ACTIVITY:
Filtering the records below, copy only those lines that include the word "nblk".

Saved data entries:
-- ==== Sys2Proof/Tests/Slice0.lean ====
section
/-!
SUPPORT. Tests. Part 1: expected results taken from spec/95_test_vectors.md, each naming its vector, on a block length
that keeps the vector's leading lanes (a lane of zeros changes no other lane). Part 2: for every statement that has
hypotheses, a concrete state or operands that meet them, at the boundaries where a clause has one.
-/

namespace Sys2Proof.Tests

open Sys2Proof Sys2Proof.Machine

/-! ### Small machines -/

/-- `N` lanes, the other parameters as in the normative instance. -/
def lanes (n : Nat) : Config := ⟨n, 5, 7, OpcodeMap.default, false, false⟩

/-- A machine with a running invocation. -/
def running (cfg : Config) (op nblk : Word) (inA inB out : Feed) : State :=
  { State.reset with cfg := cfg, op := op, nblk := nblk, inA := inA, inB := inB, out := out, status := .busy }

/-- A machine whose caller has started an invocation. -/
def started (cfg : Config) (op nblk : Word) (inA inB out : Feed) : State :=
  { State.reset with cfg := cfg, op := op, nblk := nblk, inA := inA, inB := inB, out := out, startReq := true }

def isNext : Result → Bool
  | .next _ => true
  | _ => false

def outOf : Result → Option Feed
  | .next s => some s.out
  | _ => none

def statusOf : Result → Option Status
  | .next s => some s.status
  | _ => none

def refusalOf : Result → Option Refusal
  | .refused r => some r
  | _ => none

theorem next_of_isNext {r : Result} (h : isNext r = true) : ∃ t, r = .next t := by
  cases r with
  | next t => exact ⟨t, rfl⟩
  | fault f => cases h
  | refused f => cases h

def zeros (k : Nat) : Feed := List.replicate k 0

theorem forall_of_all {l : List Word} {p : Word → Bool} (h : l.all p = true) : ∀ w ∈ l, p w = true := by simpa using h

/-! ## Part 1. The spec's vectors -/

/-! ### Well-formedness refuses each kind of ill-formed term -/

/-- ADD and SUB share a code. -/
def twinCodes : OpcodeMap := ⟨0, 1, 2, 2, 4, 5, 6⟩

theorem test_wf_default_numbering : OpcodeMap.default.injective = true := by decide
theorem test_wf_twin_codes : twinCodes.injective = false := by decide
theorem test_wf_instr : Instr.wellFormed OpcodeMap.default .add = true ∧ Instr.wellFormed twinCodes .add = false := by
  decide
theorem test_wf_normative : Config.normative.legal = true := by decide
theorem test_wf_no_lane : Config.inRange ⟨0, 5, 7, OpcodeMap.default, false, false⟩ = false := by decide
theorem test_wf_exponent_width :
    Config.inRange ⟨16, 1, 7, OpcodeMap.default, false, false⟩ = false ∧
      Config.inRange ⟨16, 2, 7, OpcodeMap.default, false, false⟩ = true ∧
      Config.inRange ⟨16, 7, 7, OpcodeMap.default, false, false⟩ = true ∧
      Config.inRange ⟨16, 8, 7, OpcodeMap.default, false, false⟩ = false := by decide
theorem test_wf_mantissa_width :
    Config.inRange ⟨16, 5, 0, OpcodeMap.default, false, false⟩ = false ∧
      Config.inRange ⟨16, 5, 1, OpcodeMap.default, false, false⟩ = true ∧
      Config.inRange ⟨16, 5, 23, OpcodeMap.default, false, false⟩ = true ∧
      Config.inRange ⟨16, 5, 24, OpcodeMap.default, false, false⟩ = false := by decide
theorem test_wf_config_numbering : Config.legal ⟨16, 5, 7, twinCodes, false, false⟩ = false := by decide
theorem test_wf_element :
    Elem.legal (lanes 1) ⟨true, 0xFF⟩ = true ∧ Elem.legal (lanes 1) ⟨false, 0x100⟩ = false := by decide
theorem test_wf_block_exponent :
    Block.legal (lanes 1) ⟨31, [⟨false, 1⟩]⟩ = true ∧ Block.legal (lanes 1) ⟨32, [⟨false, 1⟩]⟩ = false := by decide
theorem test_wf_block_length : Block.legal (lanes 2) ⟨0, [⟨false, 1⟩]⟩ = false := by decide
theorem test_wf_block_mantissa : Block.legal (lanes 1) ⟨0, [⟨false, 0x100⟩]⟩ = false := by decide

/-! ### Decoding: 30_encoding.md R60 (all 32 bits are the code), R61 (codes 0 to 6), R62, program P5 -/

theorem test_decode_encode : decodeTableWord 32 0b00000000000000000000000000000000 = some .encode := by decide
theorem test_decode_decode : decodeTableWord 32 0b00000000000000000000000000000001 = some .decode := by decide
theorem test_decode_add : decodeTableWord 32 0b00000000000000000000000000000010 = some .add := by decide
theorem test_decode_sub : decodeTableWord 32 0b00000000000000000000000000000011 = some .sub := by decide
theorem test_decode_mul : decodeTableWord 32 0b00000000000000000000000000000100 = some .mul := by decide
theorem test_decode_div : decodeTableWord 32 0b00000000000000000000000000000101 = some .div := by decide
theorem test_decode_reciprocal : decodeTableWord 32 0b00000000000000000000000000000110 = some .reciprocal := by decide
theorem test_decode_illegal :
    decodeTableWord 32 7 = none ∧ decodeTableWord 32 0x102 = none ∧ decodeTableWord 32 0xFFFFFFFF = none := by decide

WRITTEN SOLUTION:
def running (cfg : Config) (op nblk : Word) (inA inB out : Feed) : State :=
  { State.reset with cfg := cfg, op := op, nblk := nblk, inA := inA, inB := inB, out := out, status := .busy }
def started (cfg : Config) (op nblk : Word) (inA inB out : Feed) : State :=
  { State.reset with cfg := cfg, op := op, nblk := nblk, inA := inA, inB := inB, out := out, startReq := true }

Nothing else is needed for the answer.